(Records to use Opens)

/-! ### freshWriter -/

@[simp] theorem State.freshWriter_cfg (o : Bool) : (s.freshWriter o).cfg = s.cfg := rfl
@[simp] theorem State.freshWriter_variant (o : Bool) : (s.freshWriter o).variant = s.variant := rfl
@[simp] theorem State.freshWriter_doneIe (o : Bool) : (s.freshWriter o).doneIe = s.doneIe := rfl
@[simp] theorem State.freshWriter_errIe (o : Bool) : (s.freshWriter o).errIe = s.errIe := rfl
@[simp] theorem State.freshWriter_done (o : Bool) : (s.freshWriter o).done = s.done := rfl
@[simp] theorem State.freshWriter_err (o : Bool) : (s.freshWriter o).err = s.err := rfl
@[simp] theorem State.freshWriter_busyWr (o : Bool) : (s.freshWriter o).busyWr = s.busyWr := rfl
@[simp] theorem State.freshWriter_hdrVariant (o : Bool) : (s.freshWriter o).hdrVariant = s.hdrVariant := rfl
@[simp] theorem State.freshWriter_cmd (o : Bool) : (s.freshWriter o).cmd = s.cmd := rfl
@[simp] theorem State.freshWriter_arg0 (o : Bool) : (s.freshWriter o).arg0 = s.arg0 := rfl
@[simp] theorem State.freshWriter_arg1 (o : Bool) : (s.freshWriter o).arg1 = s.arg1 := rfl
@[simp] theorem State.freshWriter_errKind (o : Bool) : (s.freshWriter o).errKind = s.errKind := rfl
@[simp] theorem State.freshWriter_errInfo (o : Bool) : (s.freshWriter o).errInfo = s.errInfo := rfl
@[simp] theorem State.freshWriter_res0 (o : Bool) : (s.freshWriter o).res0 = s.res0 := rfl
@[simp] theorem State.freshWriter_res1 (o : Bool) : (s.freshWriter o).res1 = s.res1 := rfl
@[simp] theorem State.freshWriter_res2 (o : Bool) : (s.freshWriter o).res2 = s.res2 := rfl
@[simp] theorem State.freshWriter_res3 (o : Bool) : (s.freshWriter o).res3 = s.res3 := rfl
@[simp] theorem State.freshWriter_symCount (o : Bool) : (s.freshWriter o).symCount = s.symCount := rfl
@[simp] theorem State.freshWriter_inLen (o : Bool) : (s.freshWriter o).inLen = s.inLen := rfl
@[simp] theorem State.freshWriter_inPos (o : Bool) : (s.freshWriter o).inPos = s.inPos := rfl
@[simp] theorem State.freshWriter_outLen (o : Bool) : (s.freshWriter o).outLen = s.outLen := rfl
@[simp] theorem State.freshWriter_outBudget (o : Bool) : (s.freshWriter o).outBudget = s.outBudget := rfl
@[simp] theorem State.freshWriter_imgW (o : Bool) : (s.freshWriter o).imgW = s.imgW := rfl
@[simp] theorem State.freshWriter_imgH (o : Bool) : (s.freshWriter o).imgH = s.imgH := rfl
@[simp] theorem State.freshWriter_bitCount (o : Bool) : (s.freshWriter o).bitCount = 0 := rfl
@[simp] theorem State.freshWriter_ft (o : Bool) : (s.freshWriter o).ft = s.ft := rfl
@[simp] theorem State.freshWriter_tree (o : Bool) : (s.freshWriter o).tree = s.tree := rfl
@[simp] theorem State.freshWriter_ct (o : Bool) : (s.freshWriter o).ct = s.ct := rfl
@[simp] theorem State.freshWriter_bwOpen (o : Bool) : (s.freshWriter o).bwOpen = o := rfl
@[simp] theorem State.freshWriter_bwAcc (o : Bool) : (s.freshWriter o).bwAcc = 0 := rfl
@[simp] theorem State.freshWriter_bwNbits (o : Bool) : (s.freshWriter o).bwNbits = 0 := rfl
@[simp] theorem State.freshWriter_brOpen (o : Bool) : (s.freshWriter o).brOpen = s.brOpen := rfl
@[simp] theorem State.freshWriter_brBase (o : Bool) : (s.freshWriter o).brBase = s.brBase := rfl
@[simp] theorem State.freshWriter_brTotal (o : Bool) : (s.freshWriter o).brTotal = s.brTotal := rfl
@[simp] theorem State.freshWriter_brBitPos (o : Bool) : (s.freshWriter o).brBitPos = s.brBitPos := rfl
@[simp] theorem State.freshWriter_symMem (o : Bool) : (s.freshWriter o).symMem = s.symMem := rfl
@[simp] theorem State.freshWriter_inMem (o : Bool) : (s.freshWriter o).inMem = s.inMem := rfl
@[simp] theorem State.freshWriter_outMem (o : Bool) : (s.freshWriter o).outMem = s.outMem := rfl
@[simp] theorem State.freshWriter_latch (o : Bool) : (s.freshWriter o).latch = s.latch := rfl
@[simp] theorem State.freshWriter_inbox (o : Bool) : (s.freshWriter o).inbox = s.inbox := rfl
@[simp] theorem State.freshWriter_readData (o : Bool) : (s.freshWriter o).readData = s.readData := rfl
@[simp] theorem State.freshWriter_resets (o : Bool) : (s.freshWriter o).resets = s.resets := rfl
@[simp] theorem State.freshWriter_drawn (o : Bool) : (s.freshWriter o).drawn = s.drawn := rfl

/-! ### clearReader -/

@[simp] theorem State.clearReader_cfg : (s.clearReader).cfg = s.cfg := rfl
@[simp] theorem State.clearReader_variant : (s.clearReader).variant = s.variant := rfl
@[simp] theorem State.clearReader_doneIe : (s.clearReader).doneIe = s.doneIe := rfl
@[simp] theorem State.clearReader_errIe : (s.clearReader).errIe = s.errIe := rfl
@[simp] theorem State.clearReader_done : (s.clearReader).done = s.done := rfl
@[simp] theorem State.clearReader_err : (s.clearReader).err = s.err := rfl
@[simp] theorem State.clearReader_busyWr : (s.clearReader).busyWr = s.busyWr := rfl
@[simp] theorem State.clearReader_hdrVariant : (s.clearReader).hdrVariant = s.hdrVariant := rfl
@[simp] theorem State.clearReader_cmd : (s.clearReader).cmd = s.cmd := rfl
@[simp] theorem State.clearReader_arg0 : (s.clearReader).arg0 = s.arg0 := rfl
@[simp] theorem State.clearReader_arg1 : (s.clearReader).arg1 = s.arg1 := rfl
@[simp] theorem State.clearReader_errKind : (s.clearReader).errKind = s.errKind := rfl
@[simp] theorem State.clearReader_errInfo : (s.clearReader).errInfo = s.errInfo := rfl
@[simp] theorem State.clearReader_res0 : (s.clearReader).res0 = s.res0 := rfl
@[simp] theorem State.clearReader_res1 : (s.clearReader).res1 = s.res1 := rfl
@[simp] theorem State.clearReader_res2 : (s.clearReader).res2 = s.res2 := rfl
@[simp] theorem State.clearReader_res3 : (s.clearReader).res3 = s.res3 := rfl
@[simp] theorem State.clearReader_symCount : (s.clearReader).symCount = s.symCount := rfl
@[simp] theorem State.clearReader_inLen : (s.clearReader).inLen = s.inLen := rfl
@[simp] theorem State.clearReader_inPos : (s.clearReader).inPos = s.inPos := rfl
@[simp] theorem State.clearReader_outLen : (s.clearReader).outLen = s.outLen := rfl
@[simp] theorem State.clearReader_outBudget : (s.clearReader).outBudget = s.outBudget := rfl
@[simp] theorem State.clearReader_imgW : (s.clearReader).imgW = s.imgW := rfl
@[simp] theorem State.clearReader_imgH : (s.clearReader).imgH = s.imgH := rfl
@[simp] theorem State.clearReader_bitCount : (s.clearReader).bitCount = s.bitCount := rfl
@[simp] theorem State.clearReader_ft : (s.clearReader).ft = s.ft := rfl
@[simp] theorem State.clearReader_tree : (s.clearReader).tree = s.tree := rfl
@[simp] theorem State.clearReader_ct : (s.clearReader).ct = s.ct := rfl
@[simp] theorem State.clearReader_bwOpen : (s.clearReader).bwOpen = s.bwOpen := rfl
@[simp] theorem State.clearReader_bwAcc : (s.clearReader).bwAcc = s.bwAcc := rfl
@[simp] theorem State.clearReader_bwNbits : (s.clearReader).bwNbits = s.bwNbits := rfl
@[simp] theorem State.clearReader_brOpen : (s.clearReader).brOpen = false := rfl
@[simp] theorem State.clearReader_brBase : (s.clearReader).brBase = 0 := rfl
@[simp] theorem State.clearReader_brTotal : (s.clearReader).brTotal = 0 := rfl
@[simp] theorem State.clearReader_brBitPos : (s.clearReader).brBitPos = 0 := rfl
@[simp] theorem State.clearReader_symMem : (s.clearReader).symMem = s.symMem := rfl
@[simp] theorem State.clearReader_inMem : (s.clearReader).inMem = s.inMem := rfl
@[simp] theorem State.clearReader_outMem : (s.clearReader).outMem = s.outMem := rfl
@[simp] theorem State.clearReader_latch : (s.clearReader).latch = s.latch := rfl
@[simp] theorem State.clearReader_inbox : (s.clearReader).inbox = s.inbox := rfl
@[simp] theorem State.clearReader_readData : (s.clearReader).readData = s.readData := rfl
@[simp] theorem State.clearReader_resets : (s.clearReader).resets = s.resets := rfl
@[simp] theorem State.clearReader_drawn : (s.clearReader).drawn = s.drawn := rfl

/-! ### setRes -/

@[simp] theorem State.setRes_cfg (a b c d : Word) : (s.setRes a b c d).cfg = s.cfg := rfl
@[simp] theorem State.setRes_variant (a b c d : Word) : (s.setRes a b c d).variant = s.variant := rfl
@[simp] theorem State.setRes_doneIe (a b c d : Word) : (s.setRes a b c d).doneIe = s.doneIe := rfl
@[simp] theorem State.setRes_errIe (a b c d : Word) : (s.setRes a b c d).errIe = s.errIe := rfl
@[simp] theorem State.setRes_done (a b c d : Word) : (s.setRes a b c d).done = s.done := rfl
@[simp] theorem State.setRes_err (a b c d : Word) : (s.setRes a b c d).err = s.err := rfl
@[simp] theorem State.setRes_busyWr (a b c d : Word) : (s.setRes a b c d).busyWr = s.busyWr := rfl
@[simp] theorem State.setRes_hdrVariant (a b c d : Word) : (s.setRes a b c d).hdrVariant = s.hdrVariant := rfl
@[simp] theorem State.setRes_cmd (a b c d : Word) : (s.setRes a b c d).cmd = s.cmd := rfl
@[simp] theorem State.setRes_arg0 (a b c d : Word) : (s.setRes a b c d).arg0 = s.arg0 := rfl
@[simp] theorem State.setRes_arg1 (a b c d : Word) : (s.setRes a b c d).arg1 = s.arg1 := rfl
@[simp] theorem State.setRes_errKind (a b c d : Word) : (s.setRes a b c d).errKind = s.errKind := rfl
@[simp] theorem State.setRes_errInfo (a b c d : Word) : (s.setRes a b c d).errInfo = s.errInfo := rfl
@[simp] theorem State.setRes_res0 (a b c d : Word) : (s.setRes a b c d).res0 = a := rfl
@[simp] theorem State.setRes_res1 (a b c d : Word) : (s.setRes a b c d).res1 = b := rfl
@[simp] theorem State.setRes_res2 (a b c d : Word) : (s.setRes a b c d).res2 = c := rfl
@[simp] theorem State.setRes_res3 (a b c d : Word) : (s.setRes a b c d).res3 = d := rfl
@[simp] theorem State.setRes_symCount (a b c d : Word) : (s.setRes a b c d).symCount = s.symCount := rfl
@[simp] theorem State.setRes_inLen (a b c d : Word) : (s.setRes a b c d).inLen = s.inLen := rfl
@[simp] theorem State.setRes_inPos (a b c d : Word) : (s.setRes a b c d).inPos = s.inPos := rfl
@[simp] theorem State.setRes_outLen (a b c d : Word) : (s.setRes a b c d).outLen = s.outLen := rfl
@[simp] theorem State.setRes_outBudget (a b c d : Word) : (s.setRes a b c d).outBudget = s.outBudget := rfl
@[simp] theorem State.setRes_imgW (a b c d : Word) : (s.setRes a b c d).imgW = s.imgW := rfl
@[simp] theorem State.setRes_imgH (a b c d : Word) : (s.setRes a b c d).imgH = s.imgH := rfl
@[simp] theorem State.setRes_bitCount (a b c d : Word) : (s.setRes a b c d).bitCount = s.bitCount := rfl
@[simp] theorem State.setRes_ft (a b c d : Word) : (s.setRes a b c d).ft = s.ft := rfl
@[simp] theorem State.setRes_tree (a b c d : Word) : (s.setRes a b c d).tree = s.tree := rfl
@[simp] theorem State.setRes_ct (a b c d : Word) : (s.setRes a b c d).ct = s.ct := rfl
@[simp] theorem State.setRes_bwOpen (a b c d : Word) : (s.setRes a b c d).bwOpen = s.bwOpen := rfl
@[simp] theorem State.setRes_bwAcc (a b c d : Word) : (s.setRes a b c d).bwAcc = s.bwAcc := rfl
@[simp] theorem State.setRes_bwNbits (a b c d : Word) : (s.setRes a b c d).bwNbits = s.bwNbits := rfl
@[simp] theorem State.setRes_brOpen (a b c d : Word) : (s.setRes a b c d).brOpen = s.brOpen := rfl
@[simp] theorem State.setRes_brBase (a b c d : Word) : (s.setRes a b c d).brBase = s.brBase := rfl
@[simp] theorem State.setRes_brTotal (a b c d : Word) : (s.setRes a b c d).brTotal = s.brTotal := rfl
@[simp] theorem State.setRes_brBitPos (a b c d : Word) : (s.setRes a b c d).brBitPos = s.brBitPos := rfl
@[simp] theorem State.setRes_symMem (a b c d : Word) : (s.setRes a b c d).symMem = s.symMem := rfl
@[simp] theorem State.setRes_inMem (a b c d : Word) : (s.setRes a b c d).inMem = s.inMem := rfl
@[simp] theorem State.setRes_outMem (a b c d : Word) : (s.setRes a b c d).outMem = s.outMem := rfl
@[simp] theorem State.setRes_latch (a b c d : Word) : (s.setRes a b c d).latch = s.latch := rfl
@[simp] theorem State.setRes_inbox (a b c d : Word) : (s.setRes a b c d).inbox = s.inbox := rfl
@[simp] theorem State.setRes_readData (a b c d : Word) : (s.setRes a b c d).readData = s.readData := rfl
@[simp] theorem State.setRes_resets (a b c d : Word) : (s.setRes a b c d).resets = s.resets := rfl
@[simp] theorem State.setRes_drawn (a b c d : Word) : (s.setRes a b c d).drawn = s.drawn := rfl

/-! ### finishOk -/

@[simp] theorem State.finishOk_cfg : (s.finishOk).cfg = s.cfg := rfl
@[simp] theorem State.finishOk_variant : (s.finishOk).variant = s.variant := rfl
@[simp] theorem State.finishOk_doneIe : (s.finishOk).doneIe = s.doneIe := rfl
@[simp] theorem State.finishOk_errIe : (s.finishOk).errIe = s.errIe := rfl
@[simp] theorem State.finishOk_done : (s.finishOk).done = true := rfl
@[simp] theorem State.finishOk_err : (s.finishOk).err = s.err := rfl
@[simp] theorem State.finishOk_busyWr : (s.finishOk).busyWr = s.busyWr := rfl
@[simp] theorem State.finishOk_hdrVariant : (s.finishOk).hdrVariant = s.hdrVariant := rfl
@[simp] theorem State.finishOk_cmd : (s.finishOk).cmd = s.cmd := rfl
@[simp] theorem State.finishOk_arg0 : (s.finishOk).arg0 = s.arg0 := rfl
@[simp] theorem State.finishOk_arg1 : (s.finishOk).arg1 = s.arg1 := rfl
@[simp] theorem State.finishOk_errKind : (s.finishOk).errKind = .none := rfl
@[simp] theorem State.finishOk_errInfo : (s.finishOk).errInfo = 0 := rfl
@[simp] theorem State.finishOk_res0 : (s.finishOk).res0 = s.res0 := rfl
@[simp] theorem State.finishOk_res1 : (s.finishOk).res1 = s.res1 := rfl
@[simp] theorem State.finishOk_res2 : (s.finishOk).res2 = s.res2 := rfl
@[simp] theorem State.finishOk_res3 : (s.finishOk).res3 = s.res3 := rfl
@[simp] theorem State.finishOk_symCount : (s.finishOk).symCount = s.symCount := rfl
@[simp] theorem State.finishOk_inLen : (s.finishOk).inLen = s.inLen := rfl
@[simp] theorem State.finishOk_inPos : (s.finishOk).inPos = s.inPos := rfl
@[simp] theorem State.finishOk_outLen : (s.finishOk).outLen = s.outLen := rfl
@[simp] theorem State.finishOk_outBudget : (s.finishOk).outBudget = s.outBudget := rfl
@[simp] theorem State.finishOk_imgW : (s.finishOk).imgW = s.imgW := rfl
@[simp] theorem State.finishOk_imgH : (s.finishOk).imgH = s.imgH := rfl
@[simp] theorem State.finishOk_bitCount : (s.finishOk).bitCount = s.bitCount := rfl
@[simp] theorem State.finishOk_ft : (s.finishOk).ft = s.ft := rfl
@[simp] theorem State.finishOk_tree : (s.finishOk).tree = s.tree := rfl
@[simp] theorem State.finishOk_ct : (s.finishOk).ct = s.ct := rfl
@[simp] theorem State.finishOk_bwOpen : (s.finishOk).bwOpen = s.bwOpen := rfl
@[simp] theorem State.finishOk_bwAcc : (s.finishOk).bwAcc = s.bwAcc := rfl
@[simp] theorem State.finishOk_bwNbits : (s.finishOk).bwNbits = s.bwNbits := rfl
@[simp] theorem State.finishOk_brOpen : (s.finishOk).brOpen = s.brOpen := rfl
@[simp] theorem State.finishOk_brBase : (s.finishOk).brBase = s.brBase := rfl
@[simp] theorem State.finishOk_brTotal : (s.finishOk).brTotal = s.brTotal := rfl
@[simp] theorem State.finishOk_brBitPos : (s.finishOk).brBitPos = s.brBitPos := rfl
@[simp] theorem State.finishOk_symMem : (s.finishOk).symMem = s.symMem := rfl
@[simp] theorem State.finishOk_inMem : (s.finishOk).inMem = s.inMem := rfl
@[simp] theorem State.finishOk_outMem : (s.finishOk).outMem = s.outMem := rfl
@[simp] theorem State.finishOk_latch : (s.finishOk).latch = none := rfl
@[simp] theorem State.finishOk_inbox : (s.finishOk).inbox = s.inbox := rfl
@[simp] theorem State.finishOk_readData : (s.finishOk).readData = s.readData := rfl
@[simp] theorem State.finishOk_resets : (s.finishOk).resets = s.resets := rfl
@[simp] theorem State.finishOk_drawn : (s.finishOk).drawn = s.drawn := rfl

(Records to use Closes)

• Task description
Your task is to copy every line of the entries that contains the string "outLen".

• Result
@[simp] theorem State.freshWriter_outLen (o : Bool) : (s.freshWriter o).outLen = s.outLen := rfl
@[simp] theorem State.clearReader_outLen : (s.clearReader).outLen = s.outLen := rfl
@[simp] theorem State.setRes_outLen (a b c d : Word) : (s.setRes a b c d).outLen = s.outLen := rfl
@[simp] theorem State.finishOk_outLen : (s.finishOk).outLen = s.outLen := rfl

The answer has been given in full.